The Chairman went on to indict Congress as part of the problem necessitating the increased Fed spending, citing higher taxes and sequestration as causes of high unemployment and slow economic growth.

“My suggestion to Congress is to consider possibilities that involve somewhat less restraint in the near term and more action to make sure we are on a sustainable path in the long run,” Bernanke said.

Bernanke indicated during the June press conference that a falling unemployment rate — around 7 percent — would be a Fed trigger for tightening monetary policy.

Market reactions were positive following the Chairman’s decidedly differing testimony this time around. The Dow Jones Industrial average held steady, with the Standard & Poor and Nasdaq composite indexes rising 0.2 percent in afternoon trading.

The ten-year Treasury yield fell from 2.63 percent to 2.49 percent — indicating that investors were reassured that there will be no immediate change or planned timeline for reduced bond buying by the Fed.

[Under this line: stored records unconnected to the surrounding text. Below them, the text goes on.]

/-- Slots of a tile to which no kernel is bound. -/
def Tile.freeSlots (t : Tile) : List Nat :=
  (List.range 8).filter fun n => !t.kernels.any fun k => k.slots.any (·.1 == n)

/-- Unbound positions of a wheel. -/
def unbound (w : W64) : List Nat := (List.range 16).filter fun p => 8 ≤ fld w (4 * p) 4

/-- The positions that a kernel slot takes: its shape at the least rotation, or the lowest unbound ones. -/
def positionsFor (w : W64) (k : KSlot) : Option (List Nat) :=
  let free := unbound w
  if k.shape = 0 then (if k.pos ≤ free.length then some (free.take k.pos) else none)
  else
    ((List.range 16).find? fun r => (List.range 16).all fun b => !bitOf k.shape b || free.contains ((b + r) % 16)).map
      fun r => ((List.range 16).filter (bitOf k.shape)).map fun b => (b + r) % 16

/-- The wheel with positions bound to a slot. -/
def bindWheel (w : W64) (slot : Nat) (ps : List Nat) : W64 :=
  word64 ((List.range 16).map fun p => (4 * p, if ps.contains p then slot else fld w (4 * p) 4))

/-- Lane slices that grants take. -/
def Tile.lanesTaken (t : Tile) : List (Nat × Nat) := t.slots.map fun (_, x) => (x.base, x.count)

/-- The lowest free base of a grant. -/
def laneBase (taken : List (Nat × Nat)) (count : Nat) : Option Nat :=
  if count = 0 then some 0
  else ((List.range 16).filter fun b => b % count == 0 && decide (b + count ≤ 16)).find? fun b =>
    taken.all fun (a, n) => !overlaps b count a n

/-- The kernel slots of a header bound one after the other. -/
def bindSlots (budget : Nat) : List KSlot → List Nat → Tile → Option (List (Nat × Nat) × Tile)
  | [], _, t => some ([], t)
  | k :: ks, free, t =>
    match free, positionsFor t.wheel k, laneBase t.lanesTaken k.count with
    | n :: rest, some ps, some b =>
      let x : Slot := { Slot.reset with hslot := k.hslot, base := b, count := k.count, pc := k.entry,
                                        budget := if k.hslot then budget else 0 }
      (bindSlots budget ks rest { t.setSlot n x with wheel := bindWheel t.wheel n ps }).map fun (l, t) =>
        ((n, k.num) :: l, t)
    | _, _, _ => none

/-- Whether an entry of the handler table is free: it is not valid, and no HSET that has issued is still to land in it. -/
def Tile.entryFree (t : Tile) (n : Nat) : Bool :=
  !hentValid (t.hentOf n) && !t.tableEffects.any fun (_, e) => match e with | .hset m _ => m == n | _ => false

/-- Whether the handler table and baskets as they stand admit a channel entry of a kernel to be placed: no valid entry binds its channel
or names its basket, and no kernel owns that basket. -/
def Tile.admitsEntry (t : Tile) (c : W64) : Bool :=
  (t.entryFor (hentChan c)).isNone && !(t.basket (hentBasket c)).valid &&
    !(t.hent.any fun (_, w) => hentValid w && hentBasket w == hentBasket c)

/-- Whether the tile's handler table and baskets admit the channels of a kernel, as they stand and as they stand once what has issued
has landed, so that R51 holds of the table at all times (notes/assumptions/83.md). -/
def Tile.admits (t : Tile) (chans : List W64) : Bool :=
  decide (chans.length ≤ ((List.range 32).filter t.entryFree).length) &&
    chans.all fun c => t.admitsEntry c && t.coming.admitsEntry c

/-- The channel entries of a kernel written into the lowest free entries, with OWNER set and their state reset. -/
def Tile.addEntries (t : Tile) (owner : Nat) (chans : List W64) : Tile :=
  chans.foldl (fun t c =>
    match (List.range 32).find? t.entryFree with
    | some n => { t with hent := put n (c ||| BitVec.ofNat 64 (owner * 2 ^ 42)) t.hent, hste := erase n t.hste }
    | none => t) t

/-- SRAM that the kernels of a tile hold. -/
def Tile.sramTaken (t : Tile) : List (Nat × Nat) := t.kernels.map fun k => (k.sbase, k.sram)
def Tile.planesTaken (t : Tile) : List (Nat × Nat) := t.kernels.map fun k => (k.pbase, k.planes)

/-- The lowest-numbered slot of a binding. -/
def lowestSlot (l : List (Nat × Nat)) : Nat := (l.map (·.1)).foldl Nat.min 7

/-- A kernel bound to a tile: k gives its identity, resv the SRAM that saved kernels keep there. -/
def Tile.bind (t : Tile) (h : KHdr) (k : Kernel) (resv : List (Nat × Nat)) : Option Tile :=
  let accs := (List.range 4).filter fun a => !t.kernels.any fun q => q.accs.contains a
  if accs.length < h.accs || !t.admits h.chans then none
  else
    match lowestRun (t.sramTaken ++ resv) h.sram 0x200000, lowestRun t.planesTaken h.planes 0x80000,
        bindSlots h.budget h.slots t.freeSlots t with
    | some sb, some pb, some (l, t) =>
      let owner := lowestSlot l
      let k := { k with owner := owner, slots := l, useMask := h.useMask, sbase := sb, sram := h.sram, pbase := pb,
                        planes := h.planes, accs := accs.take h.accs, rings := h.rings, cfgOuts := bitsOf h.routes 16 5,
                        mains := (l.filter fun x => h.slots.any fun q => q.num == x.2 && !q.hslot).map (·.1) }
      let t := { t with kernels := t.kernels ++ [k], progress := erase owner t.progress }
      some ((l.foldl (fun t x => t.modSlot x.1 fun y => { y with kern := owner }) t).addEntries owner h.chans)
    | _, _, _ => none
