/-- In recovery a write to MCDOOR (some) starts the check of the image in scheduler memory, and at its end (none) the image goes to
flash and is started, or is refused. A write during a check is ignored. -/
def execRecoveryImage (w : Option W64) (s : State) : Res :=
  .next (
    if s.mg.stage != 5 then s
    else
      match w, s.mg.mcCmd with
      | some w, none => s.takeDoor w
      | some _, some _ => s
      | none, none => s
      | none, some (w, _) =>
        let l := bytesAt s.sched.mem 0 (fld w 0 24)
        let s := s.closeDoor s.mg.mcbox
        if s.acceptsImage l then { s with mg := { s.mg with flash := l } }.startFirmware l
        else { s with mg := { s.mg with mcErr := true } })

/-! ### Commands of the management controller (R430 to R434) -/

/-- A command with a code: a write to MCDOOR (some) that has the code in MCBOX is taken once the device is ready, before that it is
answered with ERR, and while a command is in progress it is ignored (notes/assumptions/102.md); the command taken is performed with
MCBOX as it stood, and its reply stands (none). DEDUCED -/
def State.mcCommand (s : State) (code : Nat) (w : Option W64) (act : State → W64 → State) : State :=
  match w, s.mg.mcCmd with
  | some w, none => if mcCode s != code || s.mg.stage = 5 then s else if s.mg.stage < 7 then s.badDoor else s.takeDoor w
  | some _, some _ => s
  | none, none => s
  | none, some (w, box) =>
    if s.mg.stage < 7 || fld (wordOfBytes box 0) 0 8 != code then s
    else
      let t := act { s with mg := { s.mg with mcbox := box } } w
      { t with mg := { t.mg with mcbox := s.mg.mcbox } }.closeDoor t.mg.mcbox

/-- Bytes of MCBOX. -/
def State.box (s : State) (a n : Nat) : List Byte := bytesAt s.mg.mcbox a n

/-- A command is refused. -/
def State.mcRefuse (s : State) : State := { s with mg := { s.mg with mcErr := true } }

/-- The attestation report (R433). -/
def State.report (s : State) (nonce dev host : List Byte) : List Byte :=
  let body := fit 0x2B0 (ascii "MLVATTS1" ++ nonce ++ leBytes 8 s.devid.toNat ++ leBytes 8 s.mg.pkgnum.toNat ++
    leBytes 4 s.mg.minSvn ++ [0, 0, 0, 0] ++ (List.range 8).flatMap s.measOf ++ dev ++ host)
  fit 1024 (body ++ fit 114 (Config.identitySign (Config.shake256 body 64)))

/-- ATTEST: the report, and a session where the host sends a key. -/
def State.attest (s : State) : State :=
  let nonce := s.box 0x08 32
  let host := s.box 0x28 56
  if host.all (· == 0) then
    let report := s.report nonce (List.replicate 56 0) host
    { s with mg := { s.mg with session := none, mcbox := setBytes s.mg.mcbox 0 report } }
  else
    let dev := fit 56 (Config.sessionPublic s.free)
    let k := Config.shake256 (ascii "MLVSESS1" ++ Config.sessionSecret s.free host ++ nonce ++ dev ++ host) 32
    let report := s.report nonce dev host
    { s with free := s.free + 1, mg := { s.mg with session := some k, mcbox := setBytes s.mg.mcbox 0 report } }

def execAttest (w : Option W64) (s : State) : Res := .next (s.mcCommand 1 w fun s _ => s.attest)

/-- EXTEND: MEAS_1 to MEAS_7, by the bytes from 0x40 to the command's length. -/
def execExtend (w : Option W64) (s : State) : Res :=
  .next (s.mcCommand 2 w fun s w =>
    let i := (nth (s.box 8 1) 0 0).toNat
    if i = 0 || 7 < i || fld w 0 24 < 0x40 || 4096 < fld w 0 24 then s.mcRefuse
    else s.extendMeas i (s.box 0x40 (fld w 0 24 - 0x40)))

Wednesday’s hearing was expected to be Bernanke’s last before the House committee as Chairman of the Federal Reserve, with expectations he will step down in January. As a result, numerous representatives forwarded their questions with praiseful remarks for the Chairman and his years of service.

“You’ve had a lot of compliments today — in my business, it’s called a eulogy,” Missouri Democrat and United Methodist Pastor Rep. Emanuel Cleaver told Bernanke. “I’m not trying to frighten you. Even the Twinkie came back.”